Predicting and correcting the infant mortality rate

k-model.

This paper relies on a recently-developed log-quadratic model of under-five mortality [7] in which the cumulative probability of dying between birth and age x, q(x), is assumed to be a log-quadratic function that depends on two entry values: i) the U5MR, here denoted q(5y); and ii) a parameter k, which determines the age pattern of mortality: (1)

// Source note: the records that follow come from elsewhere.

-- ==== Sys2Proof/Machine/Link.lean ====
section
/-! DEFINITION. LC's receiver, its hand-on of good frames, and the transmitter with its arbiter (R157 to R163, R171). -/

namespace Sys2Proof.Machine

/-! ### The receiver (R158) -/

/-- The gap timer has run past 1.0 ms when a character ends at `now`: its start bit came more than 10,000 counts after the stop bit
before it (R158). -/
def LinkController.gapExceeded (l : LinkController) (now : Count) : Bool :=
  match l.gapFrom with
  | some t => decide (Config.gapCounts + Config.characterCounts < countsFrom t now)
  | none => false

/-- The frame is abandoned on a gap timeout (R158). -/
def LinkController.abandon (cycle : Word) (l : LinkController) : LinkController :=
  LinkController.raise cycle (LinkController.bump { l with receiver := .hunt, gapFrom := none } 4) .linkGap

/-- A good frame enters the pending list at its tail, or finds it full (R159). -/
def LinkController.handOn (cycle : Word) (l : LinkController) (f : Frame) : LinkController :=
  if l.entries.length < Config.pendingMax then { l with entries := l.entries ++ [{ request := f, stage := .waiting }] }
  else (l.bump 5).raise cycle .requestOverflow

/-- The frame a body holds: kind, tag and payload. -/
def frameOfBody (got : List Byte) : Frame :=
  { kind := got.getD 0 0, tag := got.getD 1 0, payload := got.drop 2 }

/-- The check of a received frame: the length byte and the body against the two check characters (R157, R158). -/
def checkMatches (n : Nat) (got : List Byte) (high low : Byte) : Bool :=
  decide (beBytes 2 (crc16 (BitVec.ofNat 8 n :: got)).toNat = [high, low])

/-- The receiver goes to a state in which the gap timer runs from `now`, or to HUNT in which it does not. -/
def LinkController.receive (l : LinkController) (r : Receiver) (now : Count) : LinkController :=
  { l with receiver := r, gapFrom := if r = .hunt then none else some now }

/-- One received character, by the receiver's state (R158). -/
def LinkController.character (cycle : Word) (now : Count) (l : LinkController) (b : Byte) : LinkController :=
  match l.receiver with
  | .hunt => if b = 0xA5 then l.receive .length now else l
  | .length =>
    if b.toNat < 2 then ((l.receive .hunt now).bump 2).raise cycle .linkRunt
    else if 250 < b.toNat then ((l.receive .hunt now).bump 3).raise cycle .linkOverlong
    else l.receive (.body b.toNat []) now
  | .body n got =>
    if n ≤ got.length + 1 then l.receive (.check n (got ++ [b]) none) now else l.receive (.body n (got ++ [b])) now
  | .check n got none => l.receive (.check n got (some b)) now
  | .check n got (some high) =>
    if checkMatches n got high b then ((l.receive .hunt now).bump 0).handOn cycle (frameOfBody got)
    else ((l.receive .hunt now).bump 1).raise cycle .linkCheck

/-- A character whose stop bit ends `elapsed` counts after the last timed event. One that comes after the gap timeout is dealt
with in HUNT; a missing stop bit changes nothing here (R158). -/
def State.receiveCharacter (s : State) (elapsed : Nat) (b : Byte) : State :=
  let ct := s.ct.elapse elapsed
  let l := if s.lc.gapExceeded ct.timebase then s.lc.abandon s.ct.cycle else s.lc
  (s.setCt ct).setLc (l.character s.ct.cycle ct.timebase b)

/-- The character completes a good frame: the receiver waits for the second check character, within the gap, and the check
matches (R158). -/
def State.completesFrame (s : State) (elapsed : Nat) (b : Byte) : Bool :=
  !(s.lc.gapExceeded (s.ct.elapse elapsed).timebase) &&
    (match s.lc.receiver with
     | .check n got (some high) => checkMatches n got high b
     | _ => false)

/-- A frame is being collected, so that the gap timer runs (R158). -/
def LinkController.collecting (l : LinkController) : Bool := decide (l.receiver ≠ .hunt)

/-- The count at which the gap timer passes 10,000. -/
def LinkController.gapDue (l : LinkController) (now : Count) : Count :=
  match l.gapFrom with
  | some t => t + BitVec.ofNat 64 (Config.gapCounts + 1)
  | none => now

/-- The gap timeout at its count. -/
def State.gapStep (s : State) : State :=
  (s.setCt (s.ct.reach (s.lc.gapDue s.ct.timebase))).setLc (s.lc.abandon s.ct.cycle)

/-! ### The transmitter (R163) -/

/-- The ordinal at which an entry became READY, with its reply. -/
def Entry.readyReply (e : Entry) : Option (Nat × Frame) :=
  match e.stage with
  | .ready n r => some (n, r)
  | _ => none

/-- The earlier of two READY replies. -/
def earlierReply (best : Option (Nat × Frame)) (c : Nat × Frame) : Option (Nat × Frame) :=
  match best with
  | none => some c
  | some b => if c.1 < b.1 then some c else some b

/-- The reply of the entry that became READY earliest (R163). -/
def LinkController.nextReply (l : LinkController) : Option (Nat × Frame) :=
  (l.entries.filterMap Entry.readyReply).foldl earlierReply none

def Entry.readyAt (n : Nat) (e : Entry) : Bool :=
  match e.stage with
  | .ready m _ => decide (m = n)
  | _ => false

/-- The transmitter is idle and the arbiter may choose: not between a RESTART reply and its restart (R163, R171). -/
def LinkController.mayTransmit (l : LinkController) : Bool := l.sending.isNone && !l.restartDue

/-- The arbiter has a frame to send: a READY reply, or a report with no hold in force (R163, R165). -/
def LinkController.hasFrame (l : LinkController) : Bool :=
  l.nextReply.isSome || (decide (l.holdCount = 0) && !l.queue.isEmpty)

/-- The arbiter's choice (R163). -/
def LinkController.transmit (l : LinkController) : LinkController :=
  match l.nextReply with
  | some (n, reply) =>
    { l with entries := restage (Entry.readyAt n) .sending l.entries, sending := some { isReply := true, frame := reply } }
  | none =>
    match l.queue with
    | r :: rs => if l.holdCount = 0 then { l with queue := rs, sending := some { isReply := false, frame := r.frame } } else l
    | [] => l

def Entry.isSending (e : Entry) : Bool := decide (e.stage = .sending)

/-- The last character of the frame has been sent: a reply's entry leaves the list, and after a RESTART reply the restart is due
(R160, R171). -/
def LinkController.sent (l : LinkController) : LinkController :=
  match l.sending with
  | none => l
  | some t =>
    if t.isReply then
      { l with sending := none, entries := l.entries.filter fun e => !e.isSending,
               restartDue := l.restartDue || (t.frame.kind == restartReplyKind) }
    else { l with sending := none }

end Sys2Proof.Machine
end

Empirically, the parameter k takes a continuous range of values between -1.1 and 1.5, thus replacing the choice among the nine model families of the MLTs. This is the reason that we refer to the model as the k-model. When k is equal to zero, the model predicts a full series of q(x) values from birth to age 5, corresponding to the model’s average age pattern of mortality. Positive values of k reflect a later age pattern of mortality captured by the model, that is with a higher-than-average concentration of deaths at older ages given a particular level of U5MR. Conversely, negative values of k correspond to an earlier age pattern, with a higher-than-average concentration of deaths at younger ages. The advantage of this model is the possibility to adjust the value of k by fitting (at least) any two probability probabilities of dying as far as their age boundaries correspond to one of the 22 exact-age cut-off points of the model between age 0 and 5.

The set of coefficients [ax, bx, cx, vx] were estimated on the basis of 1,219 country-years selected among the U5MD, providing high quality distributions of under-5 deaths by detailed age [7]. The database comprises VR data collected in industrialized, mostly Western, countries; and the covered period spans from the middle of the 19th century to the most recent years (up to 2016). All the country-years included in the database can be found in the Human Mortality Database [14], although the latter does not provide detailed age breakdown between 0 and 5.

Being based primarily on to the Western experience, we do not expect the k-model to represent all possible age patterns of under-5 mortality. Fig 3 compares the relationship between infant and child mortality, denoted 1q0 and 4q1, in the selected 1,219 country-years of the U5MD and the DHS Surveys under study. The gray dots represent the Western experience as depicted by the VR data, while the colored dots correspond to the DHS estimates. The black lines indicate the span of the k-model, representing different patterns of mortality. Whereas a majority of DHS estimates fit within the boundaries of the model, most Sub-Saharan surveys are out of limits inasmuch as these surveys display a higher level of 4q1 for a given level of 1q0. While such deviations can be due to data errors, including heaping on age 12 months, it is also likely to be the result of a different –late– age pattern of under-5 mortality that was not observed in the Western countries. This later age pattern is likely associated with infectious and parasitic diseases, that have generally maintained mortality –after age 6 months– at a higher level than the observed in the West at similar levels of infant mortality [6].

thumbnail
Fig 3. Data versus model predictions in the relationship between infant and child mortality.

U5MD-VR is for Under-5 Mortality Database vital records. For the regional classification of DHS, CSSA is for Central, South, and Southeast Asia, LAC is for Latin America & Caribbean, NA/WA/E is for North Africa/West Asia/Europe, SSA is for Sub-Saharan Africa.

https://doi.org/10.1371/journal.pone.0259304.g003

Overview of the fitting method.

We summarize our fitting procedure as follows: First, we estimated the optimal value of k –that is, the parameter that summarizes a population’s age pattern of under-5 mortality– for each DHS survey by fitting the observed cumulative probabilities of dying. The fit was carried out using ages that we considered not affected by age heaping at age 12 months, that is, ages less than or equal to 8 months and greater than or equal to 24 months. Second, we defined fitting criteria to determine if the model could correctly capture the age pattern of under-5 mortality observed in each survey.

The graphical and numerical outcome for each of the 204 DHS surveys used in this study is available in S1 and S2 Appendices respectively.

Determining the age pattern of under-5 mortality (estimating the optimal value of k).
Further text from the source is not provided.